Reviews

Vigil

Morris Panych’s black comedy about an elderly woman and her callous nephew gets an uneven production.

Malcolm Gets and Helen Stenborg in Vigil
(© Carol Rosegg)
Malcolm Gets and Helen Stenborg in Vigil
(© Carol Rosegg)

There are few reunions in contemporary theater as morbidly comic as the one between elderly aunt Grace (Helen Stenborg) and her middle-aged nephew Kemp (Malcolm Gets) in Morris Panych’s
Vigil, currently getting a belated New York premiere production at the DR2 Theater. Under Stephen DiMenna’s uneven direction, the play’s comedy often registers as more morbid than morbidly funny. Nonetheless the heart of the play beats through.

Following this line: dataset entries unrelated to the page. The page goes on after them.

-- ==== Sys2Proof/Certificates/Slice0/Obligations.lean ====
section
/-! DEFINITION. The statements for the provers. A statement about commands says that the command answers a next state,
what that state holds, and what it leaves as it was. -/

section Statements

open Sys2Proof Sys2Proof.Machine Sys2Proof.Claims

/-! ### The step -/

/-- A step runs the command at the front of the queue on the state with the queue's rest. -/
def Obligations.StepRunsFrontCommand : Prop :=
  ∀ (c : Instr) (r : List Instr) (s : State), s.pending = c :: r → step s = exec c { s with pending := r }

/-- With an empty queue 250 ps pass, but none in COLD, where no clock runs (the model's choice, log entry 2): the queue stays,
and so do the mode and the memories while no DMA unit runs and no content or stream packet is held. No command is refused, and
none stops but a register write that carries 1 in a reserved bit (R14). -/
def Obligations.StepsGoOn : Prop :=
  (∀ s : State, s.pending = [] → ∃ t, step s = .next t ∧ (s.mode = .cold → t = s) ∧
    (s.mode ≠ .cold → t.time = s.time + 1 ∧ t.pending = [] ∧
      ((∀ e ∈ s.dma, e.2.unit = none) → s.dlk.content = [] → s.dlk.stream = [] → t.mode = s.mode ∧ t.mem = s.mem ∧ t.ue = s.ue))) ∧
  (∀ (c : Instr) (s : State), (∃ t, exec c s = .next t) ∨ ∃ a, exec c s = .fault (.reservedBit a))

/-! ### Registers (R11, R14 to R16, R355 to R357, R390) -/

/-- REGISTER_WRITE of a register without a row of its own: each bit as its access code says, a W1C bit that hardware has set
in this core cycle kept, an SL field of a sealed tile kept and answered SEALED with a sealed-write event, everything else as it was.
The model's reading or choice in it: log entries 5, 7, 8. -/
def Obligations.RegisterWriteActsByAccessCodes : Prop :=
  ∀ (w : Writer) (a : BitVec 36) (v : Word) (s : State) (r : RegRow),
    rowAt a.toNat = some r → codesAlone a.toNat = true → a.toNat % 4 = 0 → reaches w a.toNat s = true →
    (∀ i < 32, v.getLsbD i = true → r.defined.testBit i = true) →
    ∃ t, exec (.registerWrite w a v) s = .next t ∧
      (∀ i < 32, (rd a.toNat t).getLsbD i = bitAfter r s.sealed ((setNow a.toNat s).getLsbD i) ((rd a.toNat s).getLsbD i) (v.getLsbD i) i) ∧
      (hitsSeal r a.toNat v s → t.rstat = 3 ∧ ∃ q, t.egress = { s.egress with event := q } ∧
        q.getLast? = some { pt := 0x41, payload := leBytes 8 (h40 s.pos.hwm + 2 * 2 ^ 56) ++ leBytes 8 a.toNat }) ∧
      (¬ hitsSeal r a.toNat v s → t.rstat = 0 ∧ t.egress = s.egress) ∧
      (∀ b, b ≠ a.toNat → ¬ (b = R.ASP_DROP ∧ hitsSeal r a.toNat v s) → rd b t = rd b s) ∧
      t = { s with regs := t.regs, cyc := t.cyc, egress := t.egress, rdata := 0, rstat := t.rstat }

/-- A write that carries 1 in a reserved bit stops the model: the spec does not define its effect (R14). A write at an
aligned address of the register space that holds no register, or at one where nothing lies, is discarded and reported (R11,
R418, R421). A requester that is not served (R400, R402, R426, R460): no register changes; in LOAD the die link's write is
answered ERR.
The model's reading or choice in it: log entries 5, 71. -/
def Obligations.WritesThatAreNotTaken : Prop :=
  (∀ (w : Writer) (a : BitVec 36) (v : Word) (s : State) (r : RegRow) (i : Nat),
    rowAt a.toNat = some r → a.toNat % 4 = 0 → reaches w a.toNat s = true → i < 32 → v.getLsbD i = true →
    r.defined.testBit i = false → exec (.registerWrite w a v) s = .fault (.reservedBit a.toNat)) ∧
  (∀ (w : Writer) (a : BitVec 36) (v : Word) (s : State),
    (isRegPlace a.toNat = true ∨ placeOf a.toNat = .nowhere) → reached a.toNat s = [] → a.toNat % 4 = 0 →
    reaches w a.toNat s = true →
    ∃ t q, exec (.registerWrite w a v) s = .next t ∧ t.rstat = 0 ∧
      t = { s with regs := t.regs, cyc := t.cyc, egress := { s.egress with event := q }, rdata := 0, rstat := 0 } ∧
      q.getLast? = some { pt := 0x41, payload := leBytes 8 (h40 s.pos.hwm + 2 ^ 56) ++ leBytes 8 a.toNat } ∧
      rd R.FAB_AERRL t = a.setWidth 32 ∧ rd R.FAB_AERRH t = BitVec.ofNat 32 (a.toNat / 2 ^ 32) ∧
      rb R.FAB_STAT 4 t = true ∧ rf R.FAB_AERRCNT 0 16 t = min 0xFFFF (rf R.FAB_AERRCNT 0 16 s + 1) ∧
      (∀ b, b ∉ [R.FAB_AERRL, R.FAB_AERRH, R.FAB_AERRCNT, R.FAB_STAT, R.ASP_DROP] → rd b t = rd b s)) ∧
  (∀ (w : Writer) (s : State),
    ∀ e ∈ [(Instr.decrst w, R.POS_CTL), (.fonow w, R.POS_CTL), (.rebase w, R.SYN_CTL), (.streamReset w, R.CMP_STR_CTL),
      (.align w, R.SYN_CTL), (.newepoch w, R.SYN_CTL), (.realign w, R.WAV_CFG), (.dieLinkRetrain w, R.DLK_ALM),
      (.requestIdle w, R.TIL_MODE), (.requestArmed w, R.TIL_MODE), (.requestPrint w, R.TIL_MODE), (.requestBlank w, R.TIL_MODE),
      (.requestSpit w, R.TIL_MODE), (.requestCalibrate w, R.TIL_MODE), (.requestDrain w, R.TIL_MODE),
      (.requestSleep w, R.TIL_MODE), (.requestSafe w, R.TIL_MODE)], reaches w e.2 s = false →
      ∃ t, exec e.1 s = .next t ∧ OnlyRegs [] s t ∧ t.fresh = s.fresh ∧
        (∀ r, w = .host r → s.mode = .load → t.rdata = 0 ∧ t.rstat = 1) ∧ (s.mode ≠ .load → t = s))

/-- The reads that return their RC field to its Reset value: the requester gets the value held (R15, R52, R57). What the
field counted in the core cycle of the read is not in what the requester gets, and stays (R16).
RC_FIELD_READ of a register that holds RC fields and whose value is the stored one (the event capture counters, the
reduction counters, the drop counts): the requester gets the value; every RC bit is back at Reset, every other bit as it was
(R15, R16: sealing does not matter). -/
def Obligations.ReadsThatClear : Prop :=
  (∀ (w : Writer) (s : State),
    (hears w R.POS_LPERMIN s = true → ∃ t, exec (.posLperminRead w) s = .next t ∧ OnlyRegs [R.POS_LPERMIN] s t ∧ t.rstat = 0 ∧
      (eventsNow R.POS_LPERMIN s = [] → t.rdata = rd R.POS_LPERMIN s ∧ rd R.POS_LPERMIN t = regReset R.POS_LPERMIN)) ∧
    (∀ n : Fin 4, hears w (R.POS_ENC_ERR n) s = true → ∃ t, exec (.posEncErrRead w n) s = .next t ∧
      OnlyRegs [R.POS_ENC_ERR n] s t ∧ t.rstat = 0 ∧
      (eventsNow (R.POS_ENC_ERR n) s = [] → t.rdata = rd (R.POS_ENC_ERR n) s ∧ rd (R.POS_ENC_ERR n) t = regReset (R.POS_ENC_ERR n)) ∧
      (∀ e, eventsNow (R.POS_ENC_ERR n) s = [e] → e.lo + e.w ≤ 32 → 1 ≤ e.w → fld t.rdata e.lo e.w = e.old % 2 ^ e.w ∧
        rf (R.POS_ENC_ERR n) e.lo e.w t = e.kept % 2 ^ e.w)) ∧
    (hears w R.LST_OCCMAX s = true → ∃ t, exec (.lstOccmaxRead w) s = .next t ∧ OnlyRegs [R.LST_OCCMAX] s t ∧ t.rstat = 0 ∧
      (eventsNow R.LST_OCCMAX s = [] → t.rdata = rd R.LST_OCCMAX s ∧ rf R.LST_OCCMAX 0 21 t = occupancy s % 2 ^ 21)) ∧
    (hears w R.COD_MODES0 s = true → ∃ t, exec (.codModes0Read w) s = .next t ∧ t.rdata = rd R.COD_MODES0 s ∧ t.rstat = 0 ∧
      t = { s with rdata := t.rdata, rstat := 0, latches := t.latches } ∧
      Sparse.get [] t.latches (Writer.key w) = [(R.COD_MODES1, (rd R.COD_MODES1 s).toNat),
        (R.COD_MODES2, (rd R.COD_MODES2 s).toNat), (R.COD_LSIZE, (rd R.COD_LSIZE s).toNat)])) ∧
  (∀ (w : Writer) (a : BitVec 36) (s : State),
    a.toNat ∈ [R.LST_DROPCNT, R.LST_REDSEG, R.LST_REDLINE, R.LST_LOG_DROP, R.LST_ECCCNT, R.NZL_SQ_DROP, R.TIL_MCHGCNT] →
    hears w a.toNat s = true → Sparse.get [] s.latches (Writer.key w) = [] → s.lst.tabErr.all (fun e => e.1 != .table a.toNat) →
    ∃ t, exec (.rcFieldRead w a) s = .next t ∧ OnlyRegs [a.toNat] s t ∧ t.rdata = beforeEvents a.toNat (rd a.toNat s) s ∧
      t.rstat = 0 ∧ (eventsNow a.toNat s = [] → t.rdata = rd a.toNat s) ∧
      (eventsNow a.toNat s = [] → ∀ i < 32, (rd a.toNat t).getLsbD i =
        (if (rowAt a.toNat).any (fun r => r.rc.testBit i) then (regReset a.toNat).getLsbD i else (rd a.toNat s).getLsbD i)))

As the play opens, Grace and Kemp haven’t had contact in 30 years — unless you count his annual unanswered letters — when he’s summoned to her neglected apartment to sit vigil at her deathbed. But instead of dying as expected, she hangs on, and on — through weeks, months, even changes of season. Her iron will to survive doesn’t exactly agree with his selfish impatience. “I’m concerned about your health” he deadpans to her. “It seems to be improving.”

The playwright has given the pair a unique dynamic — and given the play a suspenseful tension — by keeping Grace almost totally silent as Kemp holds forth with gross selfishness. One of the play’s richest ironies is that while Grace is the one mostly confined to bed and rarely making a sound, she’s more of a life force than Kemp, whose bitter callousness makes it seem that he’s already dead inside.

Panych sets the darkly comic tone with a series of short staccato scenes in the first act, most of which end with one of Kemp’s poisonous remarks before blackout. In this production, it’s disappointing that the series of short scenes haven’t been shaped to gain momentum; each plays at the same level rather than raising the stakes incrementally.

If the production is not always successful at maintaining the tone for the play’s pitch black comedy, it succeeds at the larger job of credibly depicting the relationship between the two characters. Both Gets and Stenborg give performances that connect to the characters’ humanity; even in the play’s most grotesque moments, we see the loneliness that drives Grace and Kemp.

Without benefit of dialogue, Stenborg is able to vividly render her character’s essential patience and compassion. Gets, whose almost constant dialogue drives the show, lets us glimpse the wounds beneath Kemp’s torrent of words at all times, making Kemp a fully fleshed out character rather than a caricature. This pays off poignantly in the play’s final scene when Grace and Kemp have to face each other with more honesty than before. Vigil may begin by playing with our discomfort about aging and death, but it ends by reminding us of the potential to renew life.